ARTICLE
5 June 2026

Contracts That Require Good-Faith Negotiation Before Litigation: What You Need To Know

RL
Russo Law

Contributor

Russo Law LLC leverages unparalleled training and cloud-based technology to efficiently deliver sophisticated and cost-effective business lawyer counseling in New York and New Jersey.

Russo Law LLC negotiates and drafts complex business contracts, helps clients buy and sell businesses, and resolved business disputes among owners, directors, officers, executives, investors, and shareholders of businesses of all sizes across numerous industries.

Disputes are expensive. Litigation is more expensive. And in most commercial disputes, neither party is well-served by going straight to court or arbitration before making a genuine attempt to resolve the matter...
United States New Jersey Litigation, Mediation & Arbitration

Disputes are expensive. Litigation is more expensive. And in most commercial disputes, neither party is well-served by going straight to court or arbitration before making a genuine attempt to resolve the matter directly.

This is why more sophisticated commercial contracts now include pre-litigation negotiation clauses — provisions that require the parties to attempt good-faith resolution before any formal proceeding can be commenced. When drafted correctly, these clauses can save both parties significant time and money. When drafted poorly, they become a procedural trap or an empty formality that no one takes seriously.

What a Pre-Litigation Negotiation Clause Does

A pre-litigation negotiation clause creates a condition precedent to formal dispute resolution. Before either party can file a lawsuit, initiate an arbitration, or commence any other formal proceeding, they must first attempt to resolve the dispute through direct negotiation — typically requiring senior representatives of each party to meet in person or by video conference within a defined timeframe after one party sends a written notice of dispute.

The clause typically specifies: how a dispute is formally initiated (usually a written notice identifying the nature of the dispute and the relief sought), who must attend the negotiation (senior management, not just lawyers), how the meeting must occur (in person, by video conference, or both), the timeframe within which the meeting must happen, how long the negotiation period lasts before either party may escalate, and what escalation looks like (mediation, then arbitration, then litigation — or direct arbitration).

Why Specificity Matters

Courts in New York and New Jersey generally enforce pre-litigation negotiation clauses as conditions precedent to litigation or arbitration — but only when the clause is specific enough to be enforceable. A clause that simply requires the parties to “negotiate in good faith” without specifying who must negotiate, when, how, and for how long is difficult to enforce and easy to evade.

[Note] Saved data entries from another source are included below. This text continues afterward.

-- ==== Sys2Proof/Machine/Ops.lean ====
section
/-! DEFINITION. The named operations over memories, quires, tasks and scalar registers that every unit shares. -/

namespace Sys2Proof.Machine

/-! ## Memories (log entry 6) -/

/-- The byte at an address: 0 where nothing is listed. -/
def readByte (m : Mem) (a : Nat) : Byte :=
  match m with
  | [] => 0
  | c :: cs => if c.1 = a then c.2 else readByte cs a

/-- n bytes from address a on, of a memory whose listed addresses are not below a. -/
def fillBytes : Nat → Nat → Mem → List Byte
  | 0, _, _ => []
  | n + 1, _, [] => 0 :: fillBytes n 0 []
  | n + 1, a, c :: cs => if c.1 = a then c.2 :: fillBytes n (a + 1) cs else 0 :: fillBytes n (a + 1) (c :: cs)

/-- n bytes from address a on. -/
def readBytes (m : Mem) (a n : Nat) : List Byte := fillBytes n a (m.dropWhile (fun c => decide (c.1 < a)))

/-- The listed cells of consecutive bytes from address a on: zero bytes are not listed. -/
def cellsOf (a : Nat) : List Byte → Mem
  | [] => []
  | b :: bs => if b = 0 then cellsOf (a + 1) bs else (a, b) :: cellsOf (a + 1) bs

/-- Writes consecutive bytes from address a on, in canonical form. -/
def writeBytes (m : Mem) (a : Nat) (bs : List Byte) : Mem :=
  m.filter (fun c => decide (c.1 < a)) ++ cellsOf a bs ++ m.filter (fun c => decide (a + bs.length ≤ c.1))

/-- The canonical form: addresses strictly rising, no listed byte equal to 0. -/
def Mem.wf (m : Mem) : Bool :=
  match m with
  | [] => true
  | [c] => c.2 != 0
  | c :: d :: cs => c.2 != 0 && decide (c.1 < d.1) && Mem.wf (d :: cs)

/-- A 512 B row. -/
def readRow (m : Mem) (row : Nat) : List Byte := readBytes m (512 * row) 512

/-- Writes one 512 B row: the bytes given, filled up with zeros. -/
def writeRow (m : Mem) (row : Nat) (bs : List Byte) : Mem := writeBytes m (512 * row) (slice bs 0 512)

/-- Writes consecutive rows. -/
def writeRows (m : Mem) (row : Nat) (rows : List (List Byte)) : Mem :=
  (rows.zipIdx).foldl (fun m r => writeRow m (row + r.2) r.1) m

/-- The little-endian word of n bytes at an address. -/
def readNum (m : Mem) (a n : Nat) : Nat := ofBytesLE (readBytes m a n)

/-! ## State updates -/

/-- Changes one quire. -/
def updQ (s : State) (q : Fin 64) (f : Quire → Quire) : State :=
  { s with quires := s.quires.set q (f s.quires[q]) }

/-- Changes every quire. -/
def updAllQ (s : State) (f : Fin 64 → Quire → Quire) : State :=
  { s with quires := Vector.ofFn (fun q => f q s.quires[q]) }

/-- Changes one task context of a quire. -/
def updTask (qr : Quire) (t : Fin 4) (f : Task → Task) : Quire :=
  { qr with seq := { qr.seq with tasks := qr.seq.tasks.set t (f qr.seq.tasks[t]) } }

/-- Changes one task context. -/
def updT (s : State) (q : Fin 64) (t : Fin 4) (f : Task → Task) : State := updQ s q (fun qr => updTask qr t f)

/-- Changes one link. -/
def updLink (s : State) (l : Fin 26) (f : Link → Link) : State := { s with links := s.links.set l (f s.links[l]) }

/-- Changes one port. -/
def updPort (s : State) (p : Fin 26) (f : Port → Port) : State := { s with ports := s.ports.set p (f s.ports[p]) }

/-- The next free value and the state that has consumed it (log entry 4). -/
def takeFree (s : State) : BitVec 64 × State := (Config.freeBits s.free, { s with free := s.free + 1 })

/-- The current stitch tick. -/
def tick (s : State) : Nat := s.clk.stitch.toNat

/-- All quires, in logical order. -/
def allQuires : List (Fin 64) := List.finRange 64

/-- The folio of a quire (R19). -/
def folioOf (q : Fin 64) : Fin 16 := ⟨q.val / 4, by omega⟩

/-- The lc of one stitch tick at an index of the ladder (R342). -/
def lcPerTick (index : Nat) : Nat :=
  match index with | 0 => 2000 | 1 => 1800 | 2 => 1600 | 3 => 1400 | 4 => 1200 | 5 => 1000 | _ => 500

/-! ## Task state (R276 R293) -/

/-- Is a task in a run: running, or held by an unmet wait? -/
def Task.live (tk : Task) : Bool := tk.state == .running || tk.state == .held

/-- SEQ.STATE_TASK.STATE (R293). -/
def TaskState.code : TaskState → Nat
  | .stopped => 0 | .running => 1 | .held => 2 | .faulted => 3

/-- Fields of the bound registers (R188 R154 R293). -/
def Task.actBase (tk : Task) : Nat := fld tk.bound 0 10
def Task.actCount (tk : Task) : Nat := fld tk.bound 10 11
def Task.psBase (tk : Task) : Nat := fld tk.bound 21 9
def Task.psCount (tk : Task) : Nat := fld tk.bound 30 10
def Task.stgBase (tk : Task) : Nat := fld tk.bound 40 9
def Task.stgCount (tk : Task) : Nat := fld tk.bound 49 10
def Task.boundValid (tk : Task) : Bool := bit tk.bound 59
def Task.regBase (tk : Task) : Nat := fld tk.region 0 14
def Task.regCount (tk : Task) : Nat := fld tk.region 16 14
def Task.regValid (tk : Task) : Bool := bit tk.region 32
def Task.winBase (tk : Task) : Nat := fld tk.mwin 0 20 * 65536
def Task.winSize (tk : Task) : Nat := fld tk.mwin 20 20 * 65536
def Task.winValid (tk : Task) : Bool := bit tk.mwin 40
def Task.codeBase (tk : Task) : Nat := fld tk.code 0 13
def Task.codeCount (tk : Task) : Nat := fld tk.code 16 14
def Task.codeValid (tk : Task) : Bool := bit tk.code 32

/-- The base row of a scratchpad (0 activation, 1 partial-sum, 2 staging) for a task (R168). -/
def Task.spadBase (tk : Task) (spad : Nat) : Nat :=
  match spad with | 0 => tk.actBase | 1 => tk.psBase | _ => tk.stgBase

/-- The row count of a scratchpad for a task; 0 where the bounds are not valid (R169). -/
def Task.spadCount (tk : Task) (spad : Nat) : Nat :=
  if tk.boundValid then (match spad with | 0 => tk.actCount | 1 => tk.psCount | _ => tk.stgCount) else 0

/-- Do n rows from relative row r lie within the task's bound of a scratchpad (R169)? -/
def Task.spadOk (tk : Task) (spad r n : Nat) : Bool :=
  n == 0 || (tk.boundValid && decide (r + n ≤ tk.spadCount spad))

/-- Do blocks b .. b+n−1 lie within the task's region (R145)? -/
def Task.blocksOk (tk : Task) (b n : Nat) : Bool := tk.regValid && decide (b + n ≤ tk.regCount)

/-! ## Scratchpads of a quire -/

/-- The memory of a scratchpad code (R160). -/
def spadMem (qr : Quire) (spad : Nat) : Mem :=
  match spad with | 0 => qr.mem.act | 1 => qr.mem.ps | _ => qr.mem.stg

/-- Replaces the memory of a scratchpad code. -/
def setSpadMem (qr : Quire) (spad : Nat) (m : Mem) : Quire :=
  match spad with
  | 0 => { qr with mem := { qr.mem with act := m } }
  | 1 => { qr with mem := { qr.mem with ps := m } }
  | _ => { qr with mem := { qr.mem with stg := m } }

/-- Writes rows of a scratchpad: a row written anew has valid parity (R165). -/
def putRows (qr : Quire) (spad row : Nat) (rows : List (List Byte)) : Quire :=
  let qr := setSpadMem qr spad (writeRows (spadMem qr spad) row rows)
  let kept := fun u : Upset => !(u.mem == 4 + spad && decide (512 * row ≤ u.word) && decide (u.word < 512 * (row + rows.length)))
  { qr with upsets := qr.upsets.filter kept }

/-- The stop-buffer half of a number. -/
def halfMem (qr : Quire) (h : Nat) : Mem := if h = 0 then qr.mem.half0 else qr.mem.half1

/-- Replaces a stop-buffer half and its state (R122). -/
def setHalf (qr : Quire) (h : Nat) (m : Mem) (st : Nat) : Quire :=
  if h = 0 then { qr with mem := { qr.mem with half0 := m }, rstop := { qr.rstop with h0 := st } }
  else { qr with mem := { qr.mem with half1 := m }, rstop := { qr.rstop with h1 := st } }

/-! ## Scalar registers (R270 R271 R296) -/

/-- Applies the pending writes that are readable in lc x, in the order of their lc. -/
def settleRegs (x : Nat) (tk : Task) : Task :=
  { tk with
    sregs := (tk.pend.filter (fun p => decide (p.lc ≤ x))).foldl (fun rs p => rs.set p.reg p.value) tk.sregs,
    pend := tk.pend.filter (fun p => decide (x < p.lc)) }

/-- The value of a scalar register; s0 reads as 0 (R270). -/
def readReg (tk : Task) (r : Nat) : Word := if r = 0 then 0 else tk.sregs[r % 32]'(by omega)

/-- Inserts a pending write after those of earlier lc, and for one lc an instruction's before a unit's (R296). -/
def insertPend (p : PendReg) : List PendReg → List PendReg
  | [] => [p]
  | a :: as =>
    if p.lc < a.lc || (p.lc == a.lc && a.byUnit && !p.byUnit) then p :: a :: as else a :: insertPend p as

/-- A write of a scalar register that is readable from lc y on; a write to s0 is discarded (R270 R271). -/
def writeReg (tk : Task) (r : Nat) (v : Word) (y : Nat) (byUnit : Bool) : Task :=
  if r = 0 then tk
  else { tk with pend := insertPend { lc := y, reg := ⟨r % 32, by omega⟩, value := v, byUnit := byUnit } tk.pend }

/-! ## Effects in flight (R136 R306) -/

/-- Does an event come before another of its quire: by lc, within an lc reads, accumulates, writes (R136)? -/
def Event.before (a b : Event) : Bool := decide (a.lc < b.lc) || (a.lc == b.lc && decide (a.ph < b.ph))

/-- Inserts an event behind those that come before it or with it. -/
def insertEvent (e : Event) : List Event → List Event
  | [] => [e]
  | a :: as => if e.before a then e :: a :: as else a :: insertEvent e as

/-- A source row of a write STREAM, which no END and no ABORT_TASK cuts (R183). -/
def Micro.isSend : Micro → Bool
  | .send .. | .sent .. => true
  | _ => false

/-- Is an effect a source row of the write STREAM issued in lc x? -/
def Micro.sends (x : Nat) : Micro → Bool
  | .send y .. => y == x
  | .sent y .. => y == x
  | _ => false

/-- The first lc in which a stopped task brings about nothing more: a fault stops at the end of its lc, an END or an
ABORT_TASK at the start of the given one (R96 R276 R297). -/
def stopBound (how lc : Nat) : Nat := if how = 3 then lc + 1 else lc

/-- Does an lc come before a task's stop, or does the task still run? -/
def Task.reaches (tk : Task) (lc : Nat) : Bool := tk.live || decide (lc < stopBound tk.endedBy tk.runLc)

/-- Puts an effect in flight; nothing comes about after the stop of its task but the rest of a write (R96 R158 R183 R214
R266 R276). -/
def emit (qr : Quire) (e : Event) : Quire :=
  let tk := qr.seq.tasks[e.task]
  if tk.reaches e.lc then { qr with flight := insertEvent e qr.flight }
  else if e.op.isSend && tk.endedBy != 3 then { qr with flight := insertEvent e qr.flight }
  else qr

/-- Puts effects of one task in flight. -/
def emitAll (qr : Quire) (es : List Event) : Quire := es.foldl emit qr

/-- Puts one effect of a quire in flight. -/
def later (s : State) (q : Fin 64) (t : Fin 4) (lc ph : Nat) (op : Micro) : State :=
  updQ s q (fun qr => emit qr { lc := lc, ph := ph, task := t, op := op })

/-! ## Gatherings (R112) -/

/-- Is the mask legal (R112): 0, or a division into aligned runs of 1, 2, 4, 8 or 16 folios? -/
def runsOk : Nat → Nat → List Nat → Bool
  | _, start, [] => start == 16
  | fuel, start, f :: fs =>
    let n := f + 1 - start
    (n == 1 || n == 2 || n == 4 || n == 8 || n == 16) && start % n == 0 && runsOk fuel (f + 1) fs

/-- The legal splice masks (R112). -/
def maskLegal (m : BitVec 16) : Bool := m == 0 || runsOk 16 0 (setBits m.toNat 16)

/-- First and last folio of the gathering that holds folio f under a non-zero mask (R112). -/
def gatheringOf (m : BitVec 16) (f : Nat) : Nat × Nat :=
  let ends := setBits m.toNat 16
  let last := (ends.find? (fun e => decide (f ≤ e))).getD 15
  let first := (ends.foldl (fun a e => if e < f then e + 1 else a) 0)
  (first, last)

/-- Are two quires of one gathering; on the unspliced die the gathering is all 64 (R120)? -/
def sameGathering (m : BitVec 16) (a b : Fin 64) : Bool :=
  m == 0 || (gatheringOf m (a.val / 4) == gatheringOf m (b.val / 4))

/-- The quires of a quire's gathering. -/
def gatheringQuires (s : State) (q : Fin 64) : List (Fin 64) :=
  allQuires.filter (fun b => sameGathering s.spine.layout q b)

/-! ## Ledger (R59–R61) -/

/-- Records events into a slot: sticky counts, running extremes (R60 R61). -/
def LedgerSlot.record (l : LedgerSlot) (e : Events) : LedgerSlot :=
  { sat := satAdd 32 l.sat e.sat, ftz := satAdd 32 l.ftz e.ftz, nans := satAdd 32 l.nans e.nans,
    maxExp := e.exps.foldl max l.maxExp, minExp := e.exps.foldl min l.minExp }

/-- Records events into ledger slot n of a quire. -/
def recordLedger (qr : Quire) (n : Nat) (e : Events) : Quire :=
  { qr with ledger := qr.ledger.set (n % 256) (LedgerSlot.record (qr.ledger[n % 256]'(by omega)) e) (by omega) }

/-- The 16 bytes of a slot record (R60). -/
def LedgerSlot.bytes (l : LedgerSlot) : List Byte :=
  bytesLE 4 l.sat ++ bytesLE 4 l.ftz ++ bytesLE 4 l.nans ++ bytesLE 2 (l.maxExp % 65536).toNat
    ++ bytesLE 2 (l.minExp % 65536).toNat

/-- The events of several elements together. -/
def joinEvents (es : List Events) : Events :=
  { sat := (es.map (·.sat)).foldl (· + ·) 0, ftz := (es.map (·.ftz)).foldl (· + ·) 0,
    nans := (es.map (·.nans)).foldl (· + ·) 0, exps := es.flatMap (·.exps) }

/-- Books periods to an idle cause (R407). -/
def bookIdle (qr : Quire) (cause n : Nat) : Quire :=
  { qr with idleCause := qr.idleCause.set (cause % 8) ((qr.idleCause[cause % 8]'(by omega)) + BitVec.ofNat 64 n) (by omega) }

end Sys2Proof.Machine
end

A well-drafted clause names the level of representative required (CEO, President, or equivalent — not a lawyer), specifies the format and timing of the meeting, establishes a cooling-off period before formal proceedings can commence, and is clear about what happens if one party refuses to participate.

Building In Penalties for Skipping

A negotiation requirement with no teeth is often ignored. The party that wants to move quickly to litigation or arbitration has every incentive to skip the negotiation step and force the other side to challenge the procedural defect — which takes time and money.

You can address this by building penalties directly into the clause. Options include: fee-shifting, making the party that skipped the required negotiation responsible for the other side’s attorneys’ fees in any motion to dismiss or stay the premature proceeding; mandatory stays, requiring the court or arbitrator to stay proceedings for a defined period while the negotiation obligation is satisfied; and adverse inference provisions, allowing the fact-finder to draw a negative inference from a party’s refusal to negotiate in good faith.

These consequences make the negotiation requirement meaningful rather than cosmetic — and they incentivize both parties to actually try to resolve the dispute before spending money on lawyers.

The Escalation Ladder

The most effective dispute resolution clauses build a tiered escalation process: direct negotiation first, then mediation if negotiation fails, then arbitration or litigation as the final step. Each tier should have defined timeframes so the process cannot be used to delay indefinitely. A party acting in bad faith — refusing to negotiate, refusing to engage with a mediator — should face the consequences built into the clause rather than being rewarded with delay.

The content of this article is intended to provide a general guide to the subject matter. Specialist advice should be sought about your specific circumstances.